The rusted steel frame

Scathing words and a withering assessment on the maladies of India’s civil services.

December 15, 2012 07:11 pm | Updated December 16, 2012 12:26 pm IST

In the early, relatively idealistic decades after freedom, there was significant public faith in the uprightness and political neutrality of the higher civil services. It was elite in social character, but considered sympathetic to minorities and the poor.

There was less engagement in development initiatives, but generally greater fairness in situations of communal violence, and some implementation of redistributive justice laws such as land reforms.

The image of the higher civil services plunged in the seventies, especially because of its supine submission to the injustices of the Emergency, but also because of the continuous erosion of its reputation for probity. The eighties saw its social base broadening, but also its far greater — and open — complicity in large communal and caste pogroms, and plummeting integrity. Since the 1990s, the expectation that loosening bureaucratic controls over industry and trade would curtail corruption is completely belied. Instead, the new commitment to globalised private markets has spawned an era of undisguised crony capitalism, and the ethic of public welfare has been abandoned as outdated and anachronistic.

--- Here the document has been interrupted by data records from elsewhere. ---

/-- A write to the IRS block. -/
def writeIrs (off : Nat) (v : Word) (s : State) : Option State :=
  let ro : Option State := some s
  if off % 4 ≠ 0 then none
  else if 0x1000 ≤ off ∧ off < 0x1100 then none
  else if 0x1100 ≤ off ∧ off < 0x1200 then
    (if s.irs.bond.pend then none
     else some (modIrs (fun r => { r with bond := { r.bond with
       next := nthUpd r.bond.next ((off - 0x1100) / 4) (fun _ => field v 7 0 &&& 0xC3#8) } }) s))
  else if 0x100 ≤ off ∧ off < 0x140 then
    some (modIrs (fun r => { r with rx := nthUpd r.rx ((off - 0x100) / 4) (fun _ => v &&& 0xC0000FFF#32) }) s)
  else if 0x200 ≤ off ∧ off < 0x280 then
    some (modIrs (fun r => { r with tx := nthUpd r.tx ((off - 0x200) / 8) (fun x =>
      if off % 8 = 0 then { x with ctl := v &&& 0x800F0FFF#32, stop := false } else { x with q := v &&& 0xFFFF#32 }) }) s)
  else match off with
    | 0x00 => some (writeIrsCtrl v s)
    | 0x04 => some (modIrs (fun r => { r with bprun := r.bprun && !v.getLsbD 23, kicfg := r.kicfg && !v.getLsbD 22 }) s)
    | 0x08 => ro
    | 0x0C => ro
    | 0x10 => ro
    | 0x14 => ro
    | 0x18 => some (modIrs (writeKi (field v 9 0)) s)
    | 0x1C => some (writeTbper (field v 13 0) s)
    | 0x20 => ro
    | 0x24 => ro
    | 0x28 => ro
    | 0x2C => ro
    | 0x30 => ro
    | 0x34 => ro
    | 0x40 => some (if v.getLsbD 0 then chainSwap s else s)
    | 0x44 => ro
    | 0x48 => some (modIrs (fun r => { r with crank := v &&& 0x7777#32 }) s)
    | 0x50 => some (headCommand (field v 3 0).toNat s)
    | _ => none

end Sys2Proof.Machine
end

In an important recent monograph by National Social Watch, scholar administrator NC Saxena, a public intellectual of great integrity and social conscience, diagnoses the maladies of India’s higher civil services and suggests an imaginative range of possible prescriptions. Saxena worked for decades in the trenches of public service as a civil servant, and applies to this experience the surgical insights of a razor-sharp mind.

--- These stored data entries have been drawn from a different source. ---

-- ==== Sys2Proof/Machine/Balls.lean ====
section
/-! DEFINITION. The system balls with output cells (R371 to R373, R379, R380): what drives each of them, and where their boundary cells
stand. -/

namespace Sys2Proof.Machine

/-- The system balls that the device can drive (R372, R379). -/
inductive SysBall where
  | rstout
  | fault
  | hio (i : Fin 4)
  | hirq
  | csck
  | ccs
  | cio (i : Fin 4)
  | msda
  deriving DecidableEq, Repr

/-- The system balls with output cells, in the order of their cells. -/
def sysBalls : List SysBall :=
  [.rstout, .fault, .hio 0, .hio 1, .hio 2, .hio 3, .hirq, .csck, .ccs, .cio 0, .cio 1, .cio 2, .cio 3, .msda]

/-- The ball's output cell in the boundary register; its enable cell is the next (R372). -/
def SysBall.outCell : SysBall → Nat
  | .rstout => 401
  | .fault => 403
  | .hio i => 408 + 3 * i.val
  | .hirq => 419
  | .csck => 421
  | .ccs => 423
  | .cio i => 426 + 3 * i.val
  | .msda => 439

/-- The ball's input cell, where it has one: just before its output cell (R372). -/
def SysBall.inCell : SysBall → Option Nat
  | .hio i => some (407 + 3 * i.val)
  | .cio i => some (425 + 3 * i.val)
  | .msda => some 438
  | _ => none

/-- An open-drain output drives only low (R379). -/
def SysBall.openDrain : SysBall → Bool
  | .rstout => true
  | .fault => true
  | .hirq => true
  | .msda => true
  | _ => false

/-- An open-drain output: low, or released. -/
def pullLow (low : Bool) : PinDrive := if low then .level false else .off

/-- The loader reads or takes a flash stream on the CFG balls (R275, R379). -/
def cfgBusy (s : State) : Bool :=
  match s.img.stream with
  | some x => x.src == .cfg
  | none => false

/-- The loader drives CSCK and CCS_N: from the release of PORST_N, and not in DORMANT (R379). -/
def cfgDriven (s : State) : Bool := s.pwr.stage == .run && s.pwr.state != 3

/-- What drives the ball while it keeps its function (R379). What the loader, the host port and the I²C target shift out, bit by bit,
is free. DEDUCED (log 33): CSCK and CCS_N idle low and high from the release of PORST_N on, whether or not the image has loaded. -/
def ownDrive (s : State) : SysBall → PinDrive
  | .rstout => pullLow s.rstout
  | .fault => pullLow s.faultn
  | .hio _ => if hostOn s && !s.hst.answer.isEmpty then .free else .weak true
  | .hirq => pullLow (hirqLow s)
  | .csck => if !cfgDriven s then .weak false else if cfgBusy s then .free else .level false
  | .ccs => if !cfgDriven s then .weak true else if cfgBusy s then .free else .level true
  | .cio _ => if cfgDriven s && cfgBusy s then .free else .weak true
  | .msda => if i2cOn s then .free else .off

/-- What the boundary cells drive under EXTEST and CLAMP; under HIGHZ the ball is off, with no pull (R371). -/
def cellDrive (s : State) (b : SysBall) : PinDrive :=
  let out := s.tap.upd.getLsbD b.outCell
  if s.tap.ir ≠ 4 && s.tap.upd.getLsbD (b.outCell + 1) && !(out && b.openDrain) then .level out else .off

/-- What drives a system ball: nothing without VIO4 or VSUP; its function in a brown-out; then the boundary cells, while an instruction
that governs the balls is selected (R373, R379, R380). -/
def sysDrive (s : State) (b : SysBall) : PinDrive :=
  if !vio4 s || s.pwr.stage == .off then .off
  else if scanControls s && !s.io.trip then cellDrive s b
  else ownDrive s b

/-- A captured cell observes its ball: where the device itself drives the ball, at that level (R372). -/
def seeDrive (cell : Nat) (d : PinDrive) (seen : BitVec 441) : BitVec 441 :=
  match d with
  | .level v => setBit seen cell v
  | _ => seen

/-- What the boundary register captures: the cells as the command gives them, but for the input cells of balls that the device drives. -/
def seenBalls (s : State) (seen : BitVec 441) : BitVec 441 :=
  let pins := (List.range 132).foldl (fun v p => seeDrive (3 * p) (pinDrive s p) v) seen
  sysBalls.foldl (fun v b => match b.inCell with
    | some c => seeDrive c (sysDrive s b) v
    | none => v) pins

end Sys2Proof.Machine
end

Saxena is scathing in his assessment of the Indian bureaucracy today. It is “a troubled institution” riddled with “a lack of professionalism, the creation of redundant posts, unsatisfactory structures of reward and punishment, and an inability to deliver services adequately”. Postings are often “dictated by vested interest of mafia gangs, organised criminals, builders’ lobby, contractors”. He observes that “over the years, whatever little virtues the civil services possessed — integrity, political neutrality, courage and high morale — are showing signs of decay”. Newer values emphasise “political loyalty, flexibility”, and several senior officials “have become a link between politicians and the business class”.

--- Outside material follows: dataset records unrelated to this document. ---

-- ==== Sys2Proof/Certificates/Slice0/Obligations.lean ====
section
/-! DEFINITION. The statements for the provers: what the rules of the spec say of the commands, of the state they leave and of
the state right after reset. Log numbers name entries of the assumption log. -/

namespace Sys2Proof.Claims
open Sys2Proof Sys2Proof.Machine

/-! ### Words that the statements share -/

/-- Setter i issues the instruction at its PC now, and nothing is taken before it: it is started, waits for nothing, its
domain is on and running (R37, R333, R334, R363), no held cause is to be taken (R64), no breakpoint stands at the PC (R67), the word
fetched has no ECC error (R66), and RUN is 1. -/
structure Ready (s : State) (i : SetterId) : Prop where
  issues : (s.st i).issues = true
  run : (s.st i).run = true
  held : (s.st i).tm = true ∨ (s.st i).nextHeld = none
  brk : (s.st i).atBreak = false
  fetch : kvGet (s.st i).progErr (s.st i).pc.toNat = none

/-- The state in which setter i, otherwise `x`, has completed an instruction of this cost; a load or MUL into `load`, or a MAC, is
remembered for the next instruction (R78). Everything else stands. -/
def ran (s : State) (i : SetterId) (x : Setter) (cost : Nat) (load : Option Reg) (mac : Bool) : State :=
  s.putS i { x with scan := x.scan + cost, ilReg := load, ilMac := mac, skipBk := false, again := false, lutStall := none }

/-- One interlock cycle when a register just loaded or multiplied is read (R78). -/
def waits (x : Setter) (reads : List Reg) : Nat :=
  match x.ilReg with
  | some r => if r ∈ reads then 1 else 0
  | none => 0

/-- The setter after an instruction that writes gd and the flags: the PC at the next instruction, modulo 16,384. -/
def wrote (x : Setter) (d : Reg) (v : Word) (f : Flags) : Setter :=
  { x with g := x.g.set d.val v d.isLt, flags := f, pc := x.pc + 1 }

/-- Z and N from a result (R80). -/
def zn (f : Flags) (r : Word) : Flags := { f with z := decide (r.toNat = 0), n := decide (2 ^ 31 ≤ r.toNat) }

/-- A signed value outside the 32-bit range. -/
def outside (v : Int) : Bool := decide (v < -(2 ^ 31)) || decide (2 ^ 31 ≤ v)

/-- Result and flags of an addition of a, b and c (R80, R85). -/
def sum (f : Flags) (a b : Word) (c : Nat) : Word × Flags :=
  let r := BitVec.ofNat 32 (a.toNat + b.toNat + c)
  (r, { zn f r with c := decide (2 ^ 32 ≤ a.toNat + b.toNat + c), v := outside (a.toInt + b.toInt + c) })

/-- Result and flags of a subtraction of b and c from a (R80, R85). -/
def diff (f : Flags) (a b : Word) (c : Nat) : Word × Flags :=
  let r := BitVec.ofInt 32 ((a.toNat : Int) - b.toNat - c)
  (r, { zn f r with c := decide (a.toNat < b.toNat + c), v := outside (a.toInt - b.toInt - c) })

Today many civil servants in the course of their career “lose much of their dynamism and innovativeness, and end up as mere pen-pushers and cynics, with “stagnation in their intellectual capabilities”, “decline in self-esteem”, “disillusionment, pliability and corruption”. They have become agents of exploitation in a state structure which now (is)... authoritarian, brutal, directionless, and callous to the needs of the poor”. The Indian State is “being treated as a private property of those who are at the top, and this culture of using executive power for private gains has become the norm since then. So the Housing Minister thinks that all government houses and shops are her private property, and she can allot them to any one she liked, often for a price. The Petroleum Minister thinks that he can distribute any number of petrol and kerosene depots at his discretion. An impression exists that the State of India is an open treasury that can be looted at will.”

Strong words, but Saxena is not alone in his withering assessment. Even the official Second Administrative Reforms Commission (2008) is no less caustic: “the state apparatus is ... tardy, inefficient and unresponsive” with “most functionaries serving no useful purpose.... Corruption is all-pervasive, eating into the vitals of our system, undermining economic growth, distorting competition and disproportionately hurting the poor and marginalised citizens. Criminalisation of politics continues unchecked, with money and muscle power playing a large role in elections. ... Abuse of authority at all levels in all organs of state has become the bane of our democracy.”

Another official paper in 2009 brought out by the Department of Administrative Reforms in 2009 agrees, again with remarkable candour, that “the state and its apparatus, including the bureaucracy are treated not so much as a means of generating public goods but as a means of generating benefits for the particular group that controls the state”.

Saxena lays blame also on the people, who “have unfortunately accepted the position as fait accompli and resigned themselves to their fate. They too tend to seek short cuts and exploit the system by breaking rules or approaching mafia gangs and politicians for favours”. But solutions also lie potentially with the people: a “free press, judicial activism, and civil society action has emerged as a big corrective factor on the arbitrary use of executive power”. In a later column, I will review some of Saxena’s suggestions for reforming the civil service.

But how fair is his comprehensive indictment of the civil services today? My work on hunger, homelessness and mass communal violence takes me to distant corners of the country, where I have encountered many idealistic young officers, braving great odds in impoverished regions, often racked by conflict, trying to make a difference. There are among them unknown unsung heroes, sometimes courageously standing up for justice against their own governments who are complicit in communal massacres, corruption or forceful dispossession of poor communities. But still there is justice in Saxena’s overall despair about the corrosion of India’s steel frame, and its betrayal of its duties to the people of India and the Constitution. If it does not reclaim its mantle of defending the public good with courage, impartiality and integrity, its decline may be terminal.